Drew Angerer / Getty Images
Shares of Affirm, the digital “buy now, pay later” company, soared as high as 30% in after-hours trading Wednesday, after the company said it would expand its partnership with Amazon. The company also beat analyst estimates on revenue in the fiscal first quarter.
Here’s how Affirm did:
- Loss per share: $1.13 adjusted per share
- Revenue: $269.4 million vs. $248.2 million estimated by analysts
As part of the new agreement with Amazon, Affirm will serve as the sole third-party buy now, pay later option for the e-commerce giant in the U.S. However, credit card companies will still be able to offer buy now, pay later options on Amazon in the future.

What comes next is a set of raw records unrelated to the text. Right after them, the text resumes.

-- ==== Sys2Proof/Machine/Numbers.lean ====
section
/-!
DEFINITION. Arithmetic of the manual: rounding, clamping (Introduction 3.4) and the byte order of the suite link
(chapter 11).
-/
namespace Sys2Proof.Machine

/-- Round half away from zero of `n / d` (Introduction 3.4). -/
def roundAway (n : Int) (d : Nat) : Int :=
  let q : Nat := (2 * n.natAbs + d) / (2 * d)
  if n < 0 then -(q : Int) else (q : Int)

/-- Round half up of the mean of two unsigned values (Introduction 3.4). -/
def meanUp (a b : Nat) : Nat := (a + b + 1) / 2

/-- `v` clamped to `lo`..`hi` (Introduction 3.4). -/
def clampNat (lo hi v : Nat) : Nat := if v < lo then lo else if hi < v then hi else v

/-- `v` clamped to `lo`..`hi` (Introduction 3.4). -/
def clampInt (lo hi v : Int) : Int := if v < lo then lo else if hi < v then hi else v

/-- The distance of two unsigned values. -/
def absDiff (a b : Nat) : Nat := if a ≤ b then b - a else a - b

/-- The bytes of `v` on `size` bytes, most significant first, taking `v` modulo 256 to the `size`. -/
def bytesBE : Nat → Nat → List Byte
  | 0, _ => []
  | size + 1, v => BitVec.ofNat 8 (v / 256 ^ size) :: bytesBE size v

/-- A number sent as a field of `size` bytes (R190). What a field carries for a number that does not fit is free. -/
def natField (size v : Nat) : List Byte :=
  if v < 256 ^ size then bytesBE size v else bytesBE size (Config.unencodable size v % 256 ^ size)

/-- A signed number sent as a field of `size` bytes, in two's complement (chapter 11). -/
def intField (size : Nat) (v : Int) : List Byte :=
  if 0 ≤ v then
    if 2 * v < 256 ^ size then bytesBE size v.toNat else bytesBE size (Config.unencodable size v.toNat % 256 ^ size)
  else if -(256 ^ size : Int) ≤ 2 * v then bytesBE size ((256 ^ size : Int) + v).toNat
  else bytesBE size (Config.unencodable size v.natAbs % 256 ^ size)

/-- The number a list of bytes spells, most significant byte first. -/
def natOfBytes (l : List Byte) : Nat := l.foldl (fun acc b => acc * 256 + b.toNat) 0

/-- The signed number a list of bytes spells in two's complement. -/
def intOfBytes (l : List Byte) : Int :=
  let v := natOfBytes l
  if 2 * v < 256 ^ l.length then (v : Int) else (v : Int) - (256 ^ l.length : Nat)

/-- One bit fed into the check register: the top bit shifted out selects the generator of R189. -/
def crcBit (r : BitVec 32) : BitVec 32 :=
  if r.msb then (r <<< 1) ^^^ 0x04C11DB7#32 else r <<< 1

/-- One byte fed into the check register, most significant bit first (R189). -/
def crcByte (r : BitVec 32) (b : Byte) : BitVec 32 :=
  crcBit (crcBit (crcBit (crcBit (crcBit (crcBit (crcBit (crcBit (r ^^^ (b.zeroExtend 32 <<< 24)))))))))

/-- The check value of a frame: the register starts with all bits set and is sent as it stands (R189). -/
def checkValue (l : List Byte) : BitVec 32 := l.foldl crcByte (BitVec.allOnes 32)

end Sys2Proof.Machine
end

Amazon will also integrate the platform into its digital wallet in the U.S. Affirm can be used for eligible purchases on Amazon of $50 or more.

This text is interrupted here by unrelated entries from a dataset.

/-- PLACED (R55). -/
def State.liftPlaced (s : State) (l : Location) : State :=
  if s.stk.lift ≠ .direct then s
  else match s.stk.carriage with
  | .empty => s
  | .reel i => ((s.endForwardedIf (·.isPlace)).placeReel i l).setCarriage .empty
  | .unidentified => ((s.endForwardedIf (·.isPlace)).placeUnidentified l).setCarriage .empty
  | .unreported => ((s.endForwardedIf (·.isPlace)).placeUnidentified l).setCarriage .empty

/-- POSITIONED ends a forwarded GO TO or PARK (R56). -/
def State.liftPositioned (s : State) : State :=
  s.endForwardedIf (fun c => match c with
    | .goTo _ => true
    | .park => true
    | _ => false)

/-- CARRIAGE taken while the lift is HALTED without a record (R58). -/
def State.carriageHalted (s : State) (loaded : Bool) : State :=
  if loaded then
    match s.stk.carriage with
    | .reel _ => s
    | .unidentified => s
    | _ => (s.setCarriage .unidentified).raise .liftHalted {}
  else (s.loseCarried.setCarriage .empty).liftIdle

/-- CARRIAGE taken while the lift is IDLE (R58). -/
def State.carriageIdle (s : State) (loaded : Bool) : State :=
  if loaded then (s.setCarriage .unidentified).haltIdle .fault else s

/-- CARRIAGE taken under direct control (R58). -/
def State.carriageDirect (s : State) (loaded : Bool) : State :=
  let s := s.endForwarded
  if loaded then
    match s.stk.carriage with
    | .reel _ => s
    | _ => s.setCarriage .unidentified
  else s.loseCarried.setCarriage .empty

/-- CARRIAGE (R58). -/
def State.carriageReport (s : State) (loaded : Bool) : State :=
  let s := { s with stk := { s.stk with reported := true } }
  match s.stk.lift with
  | .halted => if s.move?.isSome then s else s.carriageHalted loaded
  | .idle => s.carriageIdle loaded
  | .moving => s.haltMove .fault
  | .direct => s.carriageDirect loaded

/-- A full minute at a staging position that holds a can (R32). -/
def State.dwellMinute (s : State) (p : Nat) : State :=
  s.updPosition p (fun x =>
    if x.state = .occupied ∨ x.state = .unidentified then { x with dwell := min 65535 (x.dwell + 1) } else x)

/-! ### Suite reset (R59) -/

/-- The lift's part of a suite reset (R59). -/
def State.resetLift (s : State) : State :=
  match s.stk.lift with
  | .moving => (s.toLift .stop).haltMove .reset
  | .direct =>
    let s := (s.toLift .stop).endForwarded
    if s.stk.carriage = .empty then s.liftIdle else s
  | _ => s

/-- The Stack Controller's part of a suite reset: the lift stops and the records that are not the lift's move leave the
queue (R59). -/
def State.resetStacks (s : State) : State :=
  let s := { s with stk := { s.stk with queue := s.stk.queue.filter (·.isMove) } }
  s.resetLift

end Sys2Proof.Machine
end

Affirm also gave strong guidance for the current quarter, estimating $320 million to $330 million in revenue, versus analyst expectations of $296 million.

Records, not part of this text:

/-- R128, R149: MARK DEFECT adds a HOST record behind the list of a frame not yet repaired, in a list of fewer than 24; for
a span already marked it is answered DONE and adds nothing; and it is refused NO SPACE in a list of 24, MALFORMED for a span
outside the tiles and WRONG STATE where no such slot holds the frame. QUERY DEFECTS answers the list, flags and, after the
repair, mode and defect tiles of the slot that holds the frame; WRONG STATE while it is ANALYSING, NOT FOUND without a slot.
R133: SET DETECTOR clamps each setting named, raises N_max to N_min, and answers the settings taken: DONE where each value
named was taken and N_max was not raised, DONE-CLAMPED with each value not taken, and N_max where it was raised, otherwise.
Rests also on the model's own choices or readings, log entries 26, 27, 36 and 60. -/
def Obligations.MarkingDefectsAndSettingTheDetector : Prop :=
  ∀ (s : State) (n : RequestNumber), Calm s →
    (∀ (st : StationId) (f : Nat) (span : TileSpan) (b : OrderBody), (s.order st).state ≠ .closed →
        (s.order st).body = some b →
      let answers : ReplyBody → State := fun x => s.silent.answered (.markDefect st.val f span) n x
      let fits := span.row < (s.gaugeOf b).tileRows ∧ span.firstCol ≤ span.lastCol ∧ span.lastCol < (s.gaugeOf b).tileCols
      (¬ fits → exec (.markDefect n st.val f span) s = .next (answers (.refused .malformed)))
      ∧ (fits → (∀ k x, s.slotOf st f = some k → s.slot? k = some x →
            x.state ≠ .filling ∧ x.state ≠ .waiting ∧ x.state ≠ .queued) →
          exec (.markDefect n st.val f span) s = .next (answers (.refused .wrongState)))
      ∧ ∀ (k : Nat) (x : Slot), fits → s.slotOf st f = some k → s.slot? k = some x →
          (x.state = .filling ∨ x.state = .waiting ∨ x.state = .queued) →
        let marked := ∃ d ∈ x.defects, d.kind = .host ∧ d.span = some span
        (x.defects.length < 24 → ¬ marked → exec (.markDefect n st.val f span) s = .next (({ s.silent with
          store := { s.store with slots := s.store.slots.setIfInBounds k { x with
            defects := x.defects ++ [{ kind := .host, span := some span, count := 0, outcome := .marked }] } } } :
              State).answered (.markDefect st.val f span) n (.done .empty)))
        ∧ (x.defects.length < 24 → marked → exec (.markDefect n st.val f span) s = .next (answers (.done .empty)))
        ∧ (24 ≤ x.defects.length → exec (.markDefect n st.val f span) s = .next (answers (.refused .noSpace))))
    ∧ (∀ (st : StationId) (f : Nat), s.slotOf st f = none → exec (.queryDefects n st.val f) s =
        .next (s.silent.answered (.queryDefects st.val f) n (.refused .notFound)))
    ∧ (∀ (st : StationId) (f k : Nat) (x : Slot), s.slotOf st f = some k → s.slot? k = some x →
      (x.state = .analysing → exec (.queryDefects n st.val f) s =
        .next (s.silent.answered (.queryDefects st.val f) n (.refused .wrongState)))
      ∧ (∀ b, (s.order st).body = some b → x.state = .ready ∨ x.state = .sending ∨ x.state = .kept →
        exec (.queryDefects n st.val f) s = .next (s.silent.answered (.queryDefects st.val f) n (.done
          (.defectReport x.defects x.flags x.mode (some (defectTiles (s.gaugeOf b) x.defects))))))
      ∧ (x.state = .filling ∨ x.state = .waiting ∨ x.state = .queued → exec (.queryDefects n st.val f) s =
        .next (s.silent.answered (.queryDefects st.val f) n (.done (.defectReport x.defects x.flags none none)))))
    ∧ (∀ (a b c d : Nat), 16 ≤ a → a ≤ 1023 → 1 ≤ b → b ≤ 255 → 1 ≤ c → c ≤ 255 → c ≤ d → d ≤ 4096 →
      exec (.setDetector n { t := some a, ithr := some b, nmin := some c, nmax := some d }) s =
        .next (({ s.silent with engine := { s.engine with settings := { t := a, ithr := b, nmin := c, nmax := d } } } :
          State).answered (.setDetector { t := some a, ithr := some b, nmin := some c, nmax := some d }) n
            (.done (.detectorSettings { t := a, ithr := b, nmin := c, nmax := d }))))
    ∧ (∀ f : DetectorFields, ∃ t clamps body, exec (.setDetector n f) s = .next (({ s.silent with
        engine := { s.engine with settings := t } } : State).answered (.setDetector f) n body)
      ∧ t.t = (match f.t with
          | some v => max 16 (min v 1023)
          | none => s.engine.settings.t)
      ∧ t.ithr = (match f.ithr with
          | some v => max 1 (min v 255)
          | none => s.engine.settings.ithr)
      ∧ t.nmin = (match f.nmin with
          | some v => max 1 (min v 255)
          | none => s.engine.settings.nmin)
      ∧ (∀ v, f.nmax = some v → t.nmin ≤ 4096 → t.nmax = max t.nmin (min v 4096))
      ∧ (f.nmax = none → t.nmax = max t.nmin s.engine.settings.nmax)
      ∧ (let entry : Nat → Option Nat → Nat → List Clamp := fun position named taken =>
          if named = none ∨ named = some taken then [] else [{ position := position, value := taken }]
        clamps = entry 0 f.t t.t ++ entry 1 f.ithr t.ithr ++ entry 2 f.nmin t.nmin
          ++ (if f.nmax = none then entry 3 (some s.engine.settings.nmax) t.nmax else entry 3 f.nmax t.nmax))
      ∧ body = if clamps = [] then .done (.detectorSettings t) else .doneClamped clamps (.detectorSettings t))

The company first announced the partnership in August, a move that sent Affirm shares soaring nearly 47%. Some of the company’s biggest competitors include Afterpay and Klarna. Apple is also reportedly working on an installment plan product in partnership with Goldman Sachs.
Affirm shares closed down more than 15% in regular trading Wednesday.
Correction: This story has been updated to reflect Affirm’s loss per share.